What complicates matters even more as we consider the situation today is that for the most part Bremer’s restructuring agenda and neglect of basic needs were all in violation of the Geneva Conventions of 1949 and the Hague Regulations of 1907, which outline the responsibilities and restrictions of an occupying force in a number of provisions.
“ The legal interpretation of these and related provisions is that an occupier is required to
ensure that the lights are on, the water is flowing, the streets are safe, and the basic
necessities of life are provided. However the occupier is not permitted to make changes
beyond those necessary to meet these obligations.” (pg. 188)
Thus any law in force in Iraq prior to the U.S. invasion had to be respected and could not be altered. Despite the elections and the ratification of a new constitution, Iraq can hardly be called a sovereign country let alone a democracy. The overwhelming majority of the Iraqi people have never read their own constitution or the Bremer orders which, with few exceptions, were retained in it. It is difficult to imagine a sovereign country giving up basic control over its own economy but that’s what this agenda amounts to and it is precisely what U.S. troops are there to guarantee. It is a formula for an intractable conflict. The hypocrisy of the Bush administration’s rhetoric about freedom and democracy is belied by the fact that the freer the Iraqi people become to really determine their own future, the more the real Bush agenda is put in jeopardy. There may be reasonable arguments against the various mechanisms of protectionism, but no sovereign country will ever relinquish its right to employ them when it sees it in its national interest. There is no example in history of a capitalist economy that developed without using protectionist measures at one time or another.

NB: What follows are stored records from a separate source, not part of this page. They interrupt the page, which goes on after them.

theorem exhausted_of_last {mtu : Nat} {q : FragSeq} (hw : q.Wf mtu) (h : advance mtu q = none) :
    (budget mtu q).mdOff = q.md.length ∧ (budget mtu q).dataOff = q.data.length := by
  rw [advance_eq hw] at h
  split_ifs at h with hdone
  exact hdone

/-- A last fragment is the whole rest of the sequence. -/
theorem parsedFrom_of_last {mtu : Nat} {q : FragSeq} (hw : q.Wf mtu) (ha : advance mtu q = none) :
    ParsedFrom mtu q [parsedFragment mtu q] := by
  obtain ⟨out, hout⟩ := exists_fragment hw
  obtain ⟨hmd, hdata⟩ := exhausted_of_last hw ha
  have hel := elementsFrom_of_last hout ha
  refine ⟨?_, Nat.one_pos, by simp, ?_, ?_, ?_, ?_⟩
  · rw [hel, List.map_singleton, List.map_singleton, split_fragment hw hout]
    rfl
  · rw [hel]
    simpa using length_fragment_le hw hout
  · intro n r hr
    obtain ⟨rfl, rfl⟩ : n = 0 ∧ parsedFragment mtu q = r := by
      cases n <;> simp_all
    exact ⟨by simp [parsedFragment, fSet_writtenFlags, ha], rfl, rfl, rfl⟩
  · simpa [parsedFragment] using budget_fmd_of_exhausted hw hmd
  · simpa [parsedFragment] using budget_fdata_of_exhausted hw hdata

/-- A fragment that more follow stands in front of what SPLIT reads from the others. -/
theorem parsedFrom_of_more {mtu : Nat} {q q' : FragSeq} (hw : q.Wf mtu) (ha : advance mtu q = some q')
    {parsed : List (Header × Parts)} (hp : ParsedFrom mtu q' parsed) :
    ParsedFrom mtu q (parsedFragment mtu q :: parsed) := by
  obtain ⟨out, hout⟩ := exists_fragment hw
  have hb := budget_spec hw
  have hel := elementsFrom_of_more hw hout ha
  have hlt := remaining_lt_of_advance hw ha
  have hcount := hp.count
  have hmd := hp.metadata
  have hdata := hp.data
  have helement := hp.element
  obtain ⟨-, hq'⟩ := eq_of_advance_eq_some hw ha
  refine ⟨?_, Nat.succ_pos _, by rw [List.length_cons]; omega, ?_, ?_, ?_, ?_⟩
  · rw [hel, List.map_cons, List.map_cons, hp.splits, split_fragment hw hout]
    rfl
  · rw [hel]
    exact List.forall_mem_cons.mpr ⟨length_fragment_le hw hout, hp.size⟩
  · intro n r hr
    cases n with
    | zero =>
      obtain rfl : parsedFragment mtu q = r := by simpa using hr
      have hpos := hp.nonempty
      exact ⟨by simpa [parsedFragment, fSet_writtenFlags, ha] using hpos, rfl, rfl, rfl⟩
    | succ n =>
      obtain ⟨hF, htype, hsid, hpre⟩ := helement n r hr
      subst hq'
      refine ⟨by simpa using hF, htype.trans ?_, hsid, hpre.trans ?_⟩ <;> cases n <;> rfl
  · rw [hq'] at hmd
    rw [List.map_cons, List.flatten_cons, hmd]
    exact hb.mdBytes.symm
  · rw [hq'] at hdata
    rw [List.map_cons, List.flatten_cons, hdata]
    exact hb.dataBytes.symm

theorem exists_parsedFrom {mtu : Nat} {q : FragSeq} (hw : q.Wf mtu) : ∃ parsed, ParsedFrom mtu q parsed := by
  induction hw using FragSeq.Wf.sequenceInduction with
  | last q hw ha => exact ⟨_, parsedFrom_of_last hw ha⟩
  | more q q' hw hw' ha ih =>
    obtain ⟨parsed, hp⟩ := ih
    exact ⟨_, parsedFrom_of_more hw ha hp⟩

/-- Settles O44: `ParsedFrom` at the first fragment, where both cursors are 0. -/
theorem sequenceProperties : Obligations.SequenceProperties := by
  unfold Obligations.SequenceProperties
  intro mtu q hw hfirst
  obtain ⟨parsed, hp⟩ := exists_parsedFrom hw
  obtain ⟨hmd0, hdata0⟩ := hw.fresh hfirst
  have hcount := hp.count
  have helement := hp.element
  have hmd := hp.metadata
  have hdata := hp.data
  rw [fragmentType, fragmentPrefix, hfirst, if_pos rfl, if_pos rfl] at helement
  rw [FragSeq.remaining, hmd0, hdata0, Nat.sub_zero, Nat.sub_zero, ← Nat.add_assoc] at hcount
  rw [hmd0, List.drop_zero] at hmd
  rw [hdata0, List.drop_zero] at hdata
  rw [fragmentsOf_eq_elementsFrom hw]
  exact ⟨parsed, hp.splits, hp.nonempty, hcount, hp.size, helement, hmd, hdata⟩

/-! ### How many fragments -/

/-- Without metadata a fragment takes as much data as fits after the header and the type's own bytes. -/
theorem fdata_length_of_closed {mtu : Nat} {q : FragSeq} (hw : q.Wf mtu) (hc : q.mdOpen = false) :
    (budget mtu q).fdata.length =
      min (mtu - 6 - (fragmentPrefix q).length) (q.data.length - q.dataOff) := by
  have hb := budget_spec hw
  have hs := hb.hasMetadata
  rw [hc, Option.isSome_eq_false_iff, Option.isNone_iff_eq_none] at hs
  have hlen := hb.fdataLength
  rwa [hc, hs] at hlen

/-- Once the metadata is closed, the sequence ends with this fragment exactly when the rest of the data fits. -/
theorem advance_eq_none_iff_of_closed {mtu : Nat} {q : FragSeq} (hw : q.Wf mtu) (hc : q.mdOpen = false) :
    advance mtu q = none ↔ q.data.length - q.dataOff ≤ mtu - 6 - (fragmentPrefix q).length := by
  have hlen := fdata_length_of_closed hw hc
  have hb := budget_spec hw
  have hoff := hb.dataOff
  have hle := hw.dataOff
  rw [advance_eq hw]
  split_ifs with hdone
  · exact iff_of_true rfl (by omega)
  · have := budget_mdOff_of_closed hw hc
    exact iff_of_false nofun (by omega)

/-- With `c` bytes of room in a fragment, a fragment that is full leaves one fewer for the rest. -/
theorem ceil_sub_add_one {n c : Nat} (hc : 0 < c) (h : c < n) : (n - c + c - 1) / c + 1 = (n + c - 1) / c := by
  rw [← Nat.add_div_right _ hc]
  congr 1
  omega

/-- The fragments after the first of a frame without metadata: the rest of the data in pieces of `MTU - 6`. -/
theorem length_elementsFrom_of_closed {mtu : Nat} {q : FragSeq} (hw : q.Wf mtu) (hc : q.mdOpen = false)
    (hfirst : q.isFirst = false) :
    (elementsFrom mtu q).length = (q.data.length - q.dataOff + (mtu - 6) - 1) / (mtu - 6) := by
  induction hw using FragSeq.Wf.sequenceInduction with
  | last q hw ha =>
    obtain ⟨out, hout⟩ := exists_fragment hw
    have hroom := length_fragmentPrefix_le hw
    have hfits := (advance_eq_none_iff_of_closed hw hc).mp ha
    have hleft : q.dataOff < q.data.length := (hw.pending hfirst).2.resolve_left (by simp [hc])
    rw [length_fragmentPrefix, hfirst, if_neg (by simp)] at hfits
    rw [elementsFrom_of_last hout ha, List.length_singleton]
    exact (Nat.div_eq_of_lt_le (by omega) (by omega)).symm
  | more q q' hw hw' ha ih =>
    obtain ⟨out, hout⟩ := exists_fragment hw
    have hroom := length_fragmentPrefix_le hw
    have hlong := mt (advance_eq_none_iff_of_closed hw hc).mpr (by simp [ha])
    have hlen := fdata_length_of_closed hw hc
    have hoff := (budget_spec hw).dataOff
    have hc' := mdOpen_eq_false_of_advance hw (budget_mdOff_of_closed hw hc) ha
    obtain ⟨-, hq'⟩ := eq_of_advance_eq_some hw ha
    rw [length_fragmentPrefix, hfirst, if_neg (by simp)] at hlong hlen
    have hrest : q'.data.length - q'.dataOff = q.data.length - q.dataOff - (mtu - 6) := by
      rw [hq']
      dsimp only
      omega
    rw [elementsFrom_of_more hw hout ha, List.length_cons, ih hc' (by rw [hq']), hrest]
    exact ceil_sub_add_one (by omega) (by omega)

/-- Settles O45: the first fragment has room for `MTU - 6` less the type's own bytes, every later one for `MTU - 6`. -/
theorem fragmentCount : Obligations.FragmentCount := by
  unfold Obligations.FragmentCount
  intro mtu q hw hfirst hc _
  obtain ⟨out, hout⟩ := exists_fragment hw
  obtain ⟨-, hdata0⟩ := hw.fresh hfirst
  have hiff := advance_eq_none_iff_of_closed hw hc
  have hlen := fdata_length_of_closed hw hc
  have hoff := (budget_spec hw).dataOff
  rw [length_fragmentPrefix, hfirst, if_pos rfl, hw.prefixLength, hdata0, Nat.sub_zero] at hiff hlen
  rw [fragmentsOf_eq_elementsFrom hw]
  cases ha : advance mtu q with
  | none => rw [if_pos (hiff.mp ha), elementsFrom_of_last hout ha, List.length_singleton]
  | some q' =>
    have hlong := mt hiff.mpr (by simp [ha])
    have hw' := wf_of_advance_eq_some hw ha
    have hc' := mdOpen_eq_false_of_advance hw (budget_mdOff_of_closed hw hc) ha
    obtain ⟨-, hq'⟩ := eq_of_advance_eq_some hw ha
    have hrest : q'.data.length - q'.dataOff = q.data.length - (mtu - 6 - q.type.prefixSize) := by
      rw [hq']
      dsimp only
      omega
    rw [if_neg hlong, elementsFrom_of_more hw hout ha, List.length_cons,
      length_elementsFrom_of_closed hw' hc' (by rw [hq']), hrest, Nat.add_comm]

Appropriately, Juhasz tries to end the book in a constructive tone giving an upbeat assessment about the many forces which have grown up in the past few years opposing corporate globalization and the Bush Agenda. People all over the world are energetically exploring many alternatives to the myriad of problems facing not just Iraq but the world in general. She offers many positive suggestions and sound proposals to inspire activists and potential activists.
A solid piece of academic scholarship, informed by a keen sense of what is essential and driven by a grand passion for justice, The Bush Agenda concludes with a marvelous little fable that I’ll let the reader have the pleasure to discover.